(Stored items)
========================
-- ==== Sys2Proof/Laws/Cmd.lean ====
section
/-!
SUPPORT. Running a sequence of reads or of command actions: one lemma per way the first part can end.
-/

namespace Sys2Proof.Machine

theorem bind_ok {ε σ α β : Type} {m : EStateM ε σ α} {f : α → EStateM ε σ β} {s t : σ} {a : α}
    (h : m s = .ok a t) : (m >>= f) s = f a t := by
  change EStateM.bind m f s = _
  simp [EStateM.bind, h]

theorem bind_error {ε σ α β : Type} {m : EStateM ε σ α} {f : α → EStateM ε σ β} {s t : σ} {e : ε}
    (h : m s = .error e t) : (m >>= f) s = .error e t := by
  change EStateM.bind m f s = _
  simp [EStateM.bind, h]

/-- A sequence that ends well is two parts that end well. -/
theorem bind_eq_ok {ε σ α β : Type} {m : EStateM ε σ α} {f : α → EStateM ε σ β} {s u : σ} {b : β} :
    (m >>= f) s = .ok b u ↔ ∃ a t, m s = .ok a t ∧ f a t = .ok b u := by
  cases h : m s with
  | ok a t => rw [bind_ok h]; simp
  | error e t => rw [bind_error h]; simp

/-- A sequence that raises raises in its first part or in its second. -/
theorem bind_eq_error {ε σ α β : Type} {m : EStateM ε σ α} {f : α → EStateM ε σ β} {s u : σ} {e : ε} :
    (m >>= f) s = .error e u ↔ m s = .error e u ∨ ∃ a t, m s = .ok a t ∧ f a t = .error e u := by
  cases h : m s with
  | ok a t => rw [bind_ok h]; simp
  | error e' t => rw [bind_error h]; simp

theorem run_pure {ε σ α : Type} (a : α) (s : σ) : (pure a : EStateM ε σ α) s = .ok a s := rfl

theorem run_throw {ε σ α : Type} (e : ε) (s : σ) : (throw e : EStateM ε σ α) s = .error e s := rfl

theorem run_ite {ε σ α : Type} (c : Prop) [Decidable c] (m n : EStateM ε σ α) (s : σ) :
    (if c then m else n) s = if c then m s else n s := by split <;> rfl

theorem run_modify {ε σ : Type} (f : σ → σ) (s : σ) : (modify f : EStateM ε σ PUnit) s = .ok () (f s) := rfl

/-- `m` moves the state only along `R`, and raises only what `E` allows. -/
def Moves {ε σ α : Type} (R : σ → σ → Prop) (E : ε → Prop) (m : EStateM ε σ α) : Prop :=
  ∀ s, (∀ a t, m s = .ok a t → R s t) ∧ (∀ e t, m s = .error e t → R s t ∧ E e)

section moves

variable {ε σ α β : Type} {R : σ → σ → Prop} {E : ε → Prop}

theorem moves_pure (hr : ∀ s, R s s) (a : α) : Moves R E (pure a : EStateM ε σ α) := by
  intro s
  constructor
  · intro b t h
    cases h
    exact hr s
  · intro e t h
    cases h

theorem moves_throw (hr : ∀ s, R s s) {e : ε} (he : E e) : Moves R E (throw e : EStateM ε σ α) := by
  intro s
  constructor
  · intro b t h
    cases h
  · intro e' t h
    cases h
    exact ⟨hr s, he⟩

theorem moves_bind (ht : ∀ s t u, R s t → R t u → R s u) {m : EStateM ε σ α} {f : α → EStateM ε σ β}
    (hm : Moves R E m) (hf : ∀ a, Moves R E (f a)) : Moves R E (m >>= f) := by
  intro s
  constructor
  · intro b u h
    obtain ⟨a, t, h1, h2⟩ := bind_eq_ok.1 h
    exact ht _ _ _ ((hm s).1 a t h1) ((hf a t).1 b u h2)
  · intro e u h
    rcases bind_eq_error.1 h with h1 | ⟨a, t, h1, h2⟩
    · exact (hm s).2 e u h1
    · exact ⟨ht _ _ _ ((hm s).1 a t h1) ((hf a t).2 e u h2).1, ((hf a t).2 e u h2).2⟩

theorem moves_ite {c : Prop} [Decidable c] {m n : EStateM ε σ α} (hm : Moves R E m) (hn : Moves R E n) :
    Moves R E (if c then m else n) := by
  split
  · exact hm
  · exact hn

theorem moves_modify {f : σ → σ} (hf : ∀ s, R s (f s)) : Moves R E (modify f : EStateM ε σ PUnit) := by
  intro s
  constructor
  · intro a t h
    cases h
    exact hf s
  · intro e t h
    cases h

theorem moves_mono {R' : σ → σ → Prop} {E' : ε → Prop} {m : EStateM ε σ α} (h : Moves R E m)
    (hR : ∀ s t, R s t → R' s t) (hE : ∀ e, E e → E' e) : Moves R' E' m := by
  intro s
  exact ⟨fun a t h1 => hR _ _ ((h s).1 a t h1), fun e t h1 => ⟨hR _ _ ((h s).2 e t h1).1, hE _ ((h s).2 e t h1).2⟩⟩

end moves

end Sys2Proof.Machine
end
========================
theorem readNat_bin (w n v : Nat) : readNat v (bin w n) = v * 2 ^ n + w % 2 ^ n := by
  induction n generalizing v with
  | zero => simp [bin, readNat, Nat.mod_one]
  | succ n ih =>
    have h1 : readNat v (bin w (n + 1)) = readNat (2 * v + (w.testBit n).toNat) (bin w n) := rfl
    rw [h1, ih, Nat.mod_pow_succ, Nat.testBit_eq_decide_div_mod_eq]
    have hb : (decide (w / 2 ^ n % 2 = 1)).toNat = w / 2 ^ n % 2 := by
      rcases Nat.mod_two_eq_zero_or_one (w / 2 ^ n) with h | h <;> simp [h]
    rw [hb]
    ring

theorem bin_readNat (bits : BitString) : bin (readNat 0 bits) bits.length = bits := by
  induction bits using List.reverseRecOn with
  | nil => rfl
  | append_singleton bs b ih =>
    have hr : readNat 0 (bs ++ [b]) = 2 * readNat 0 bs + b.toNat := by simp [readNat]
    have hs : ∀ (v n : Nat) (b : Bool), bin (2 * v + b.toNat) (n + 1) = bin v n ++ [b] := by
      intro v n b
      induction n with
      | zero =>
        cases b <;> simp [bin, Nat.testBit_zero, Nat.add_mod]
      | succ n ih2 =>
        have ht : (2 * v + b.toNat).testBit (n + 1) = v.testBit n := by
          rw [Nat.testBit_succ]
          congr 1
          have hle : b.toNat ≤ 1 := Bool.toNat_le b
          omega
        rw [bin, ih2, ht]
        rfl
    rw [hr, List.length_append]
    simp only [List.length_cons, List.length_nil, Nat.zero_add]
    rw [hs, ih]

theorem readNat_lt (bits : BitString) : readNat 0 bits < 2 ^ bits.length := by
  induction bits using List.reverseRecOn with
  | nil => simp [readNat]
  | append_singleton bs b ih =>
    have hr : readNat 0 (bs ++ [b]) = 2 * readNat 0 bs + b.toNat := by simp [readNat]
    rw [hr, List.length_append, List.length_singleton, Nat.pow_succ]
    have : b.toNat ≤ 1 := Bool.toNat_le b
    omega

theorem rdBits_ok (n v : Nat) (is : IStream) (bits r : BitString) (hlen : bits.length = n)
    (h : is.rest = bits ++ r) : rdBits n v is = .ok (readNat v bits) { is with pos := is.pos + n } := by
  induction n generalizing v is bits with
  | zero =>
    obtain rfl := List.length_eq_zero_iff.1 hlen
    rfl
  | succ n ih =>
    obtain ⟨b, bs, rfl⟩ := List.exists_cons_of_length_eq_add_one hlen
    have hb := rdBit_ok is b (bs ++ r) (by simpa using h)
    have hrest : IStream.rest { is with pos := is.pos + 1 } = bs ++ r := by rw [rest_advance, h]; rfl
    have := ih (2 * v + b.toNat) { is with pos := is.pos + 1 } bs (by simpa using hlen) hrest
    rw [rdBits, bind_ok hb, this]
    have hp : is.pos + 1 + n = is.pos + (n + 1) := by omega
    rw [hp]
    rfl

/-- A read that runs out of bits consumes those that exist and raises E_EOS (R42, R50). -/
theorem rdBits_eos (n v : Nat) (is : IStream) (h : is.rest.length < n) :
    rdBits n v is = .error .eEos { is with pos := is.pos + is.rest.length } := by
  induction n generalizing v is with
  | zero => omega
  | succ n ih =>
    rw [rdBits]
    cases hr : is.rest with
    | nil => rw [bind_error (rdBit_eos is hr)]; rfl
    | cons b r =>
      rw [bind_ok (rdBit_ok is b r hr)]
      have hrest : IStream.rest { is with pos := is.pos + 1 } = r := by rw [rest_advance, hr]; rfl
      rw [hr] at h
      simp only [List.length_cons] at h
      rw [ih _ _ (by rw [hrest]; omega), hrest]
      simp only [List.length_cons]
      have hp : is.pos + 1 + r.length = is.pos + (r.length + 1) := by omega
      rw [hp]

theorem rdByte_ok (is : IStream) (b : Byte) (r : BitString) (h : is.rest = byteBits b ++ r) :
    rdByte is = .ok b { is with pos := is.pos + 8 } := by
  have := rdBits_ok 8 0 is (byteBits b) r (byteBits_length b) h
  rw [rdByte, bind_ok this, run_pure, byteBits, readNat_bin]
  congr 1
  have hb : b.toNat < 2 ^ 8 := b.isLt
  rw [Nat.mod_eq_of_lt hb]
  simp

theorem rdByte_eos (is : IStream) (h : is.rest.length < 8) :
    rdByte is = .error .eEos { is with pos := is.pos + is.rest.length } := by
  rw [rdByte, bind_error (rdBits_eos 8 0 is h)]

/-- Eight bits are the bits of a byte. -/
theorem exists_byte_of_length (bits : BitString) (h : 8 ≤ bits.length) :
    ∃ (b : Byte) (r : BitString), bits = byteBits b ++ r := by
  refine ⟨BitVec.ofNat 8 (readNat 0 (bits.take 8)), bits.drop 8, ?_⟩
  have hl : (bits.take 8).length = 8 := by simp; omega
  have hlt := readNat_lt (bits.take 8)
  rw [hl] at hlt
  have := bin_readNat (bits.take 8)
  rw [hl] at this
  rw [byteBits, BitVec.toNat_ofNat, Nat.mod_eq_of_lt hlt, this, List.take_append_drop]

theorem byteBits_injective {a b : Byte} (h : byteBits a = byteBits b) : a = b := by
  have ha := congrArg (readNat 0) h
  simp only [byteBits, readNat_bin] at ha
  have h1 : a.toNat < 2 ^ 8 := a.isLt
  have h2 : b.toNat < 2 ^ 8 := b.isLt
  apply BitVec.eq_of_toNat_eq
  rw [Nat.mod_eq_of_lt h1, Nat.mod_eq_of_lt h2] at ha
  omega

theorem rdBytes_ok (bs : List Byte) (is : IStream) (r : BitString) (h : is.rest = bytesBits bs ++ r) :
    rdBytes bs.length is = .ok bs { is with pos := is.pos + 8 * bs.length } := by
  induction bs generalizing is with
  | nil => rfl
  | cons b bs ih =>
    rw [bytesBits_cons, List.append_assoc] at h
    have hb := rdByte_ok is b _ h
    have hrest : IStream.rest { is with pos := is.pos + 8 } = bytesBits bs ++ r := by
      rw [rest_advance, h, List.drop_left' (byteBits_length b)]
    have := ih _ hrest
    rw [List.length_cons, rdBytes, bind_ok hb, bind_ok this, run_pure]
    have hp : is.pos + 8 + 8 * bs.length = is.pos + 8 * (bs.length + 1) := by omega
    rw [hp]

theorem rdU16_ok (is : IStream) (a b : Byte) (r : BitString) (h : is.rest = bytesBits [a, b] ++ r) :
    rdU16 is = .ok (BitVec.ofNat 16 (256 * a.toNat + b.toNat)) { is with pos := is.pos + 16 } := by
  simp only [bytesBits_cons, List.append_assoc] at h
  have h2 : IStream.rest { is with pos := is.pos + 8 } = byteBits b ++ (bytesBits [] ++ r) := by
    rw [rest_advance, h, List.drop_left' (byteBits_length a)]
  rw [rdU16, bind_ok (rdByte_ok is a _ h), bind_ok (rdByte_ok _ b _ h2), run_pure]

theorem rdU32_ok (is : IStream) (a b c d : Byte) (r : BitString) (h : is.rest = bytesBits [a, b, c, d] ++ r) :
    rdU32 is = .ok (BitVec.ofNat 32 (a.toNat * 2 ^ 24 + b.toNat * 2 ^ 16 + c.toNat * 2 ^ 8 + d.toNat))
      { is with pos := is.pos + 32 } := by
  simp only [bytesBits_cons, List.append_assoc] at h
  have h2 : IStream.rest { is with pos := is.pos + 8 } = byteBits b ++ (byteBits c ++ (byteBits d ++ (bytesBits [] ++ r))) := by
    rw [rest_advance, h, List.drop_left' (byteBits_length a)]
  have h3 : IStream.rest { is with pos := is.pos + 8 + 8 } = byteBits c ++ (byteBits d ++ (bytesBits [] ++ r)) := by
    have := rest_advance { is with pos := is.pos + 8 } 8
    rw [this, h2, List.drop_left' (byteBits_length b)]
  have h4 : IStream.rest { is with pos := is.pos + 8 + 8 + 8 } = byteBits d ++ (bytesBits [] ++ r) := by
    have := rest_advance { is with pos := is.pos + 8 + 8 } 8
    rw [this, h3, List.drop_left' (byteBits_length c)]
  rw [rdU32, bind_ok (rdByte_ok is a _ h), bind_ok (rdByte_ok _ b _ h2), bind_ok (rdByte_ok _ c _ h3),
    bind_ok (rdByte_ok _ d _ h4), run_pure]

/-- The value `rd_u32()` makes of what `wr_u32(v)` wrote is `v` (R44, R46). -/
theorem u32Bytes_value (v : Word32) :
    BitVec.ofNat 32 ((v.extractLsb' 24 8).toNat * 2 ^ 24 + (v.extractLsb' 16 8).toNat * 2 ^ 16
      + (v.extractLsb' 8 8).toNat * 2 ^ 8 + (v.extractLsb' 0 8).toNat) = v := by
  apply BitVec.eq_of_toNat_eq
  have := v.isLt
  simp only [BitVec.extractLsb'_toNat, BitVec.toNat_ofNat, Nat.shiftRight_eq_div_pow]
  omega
========================
▶ _Exercise brief_: Among the records above, a stretch begins at the line containing "have hp : is.pos + 1 + n" and ends at the line containing "simp only [List.length_cons] at h". Restate that stretch word for word, and nothing else.

▶ _Problem solution_:
    have hp : is.pos + 1 + n = is.pos + (n + 1) := by omega
    rw [hp]
    rfl

/-- A read that runs out of bits consumes those that exist and raises E_EOS (R42, R50). -/
theorem rdBits_eos (n v : Nat) (is : IStream) (h : is.rest.length < n) :
    rdBits n v is = .error .eEos { is with pos := is.pos + is.rest.length } := by
  induction n generalizing v is with
  | zero => omega
  | succ n ih =>
    rw [rdBits]
    cases hr : is.rest with
    | nil => rw [bind_error (rdBit_eos is hr)]; rfl
    | cons b r =>
      rw [bind_ok (rdBit_ok is b r hr)]
      have hrest : IStream.rest { is with pos := is.pos + 1 } = r := by rw [rest_advance, hr]; rfl
      rw [hr] at h
      simp only [List.length_cons] at h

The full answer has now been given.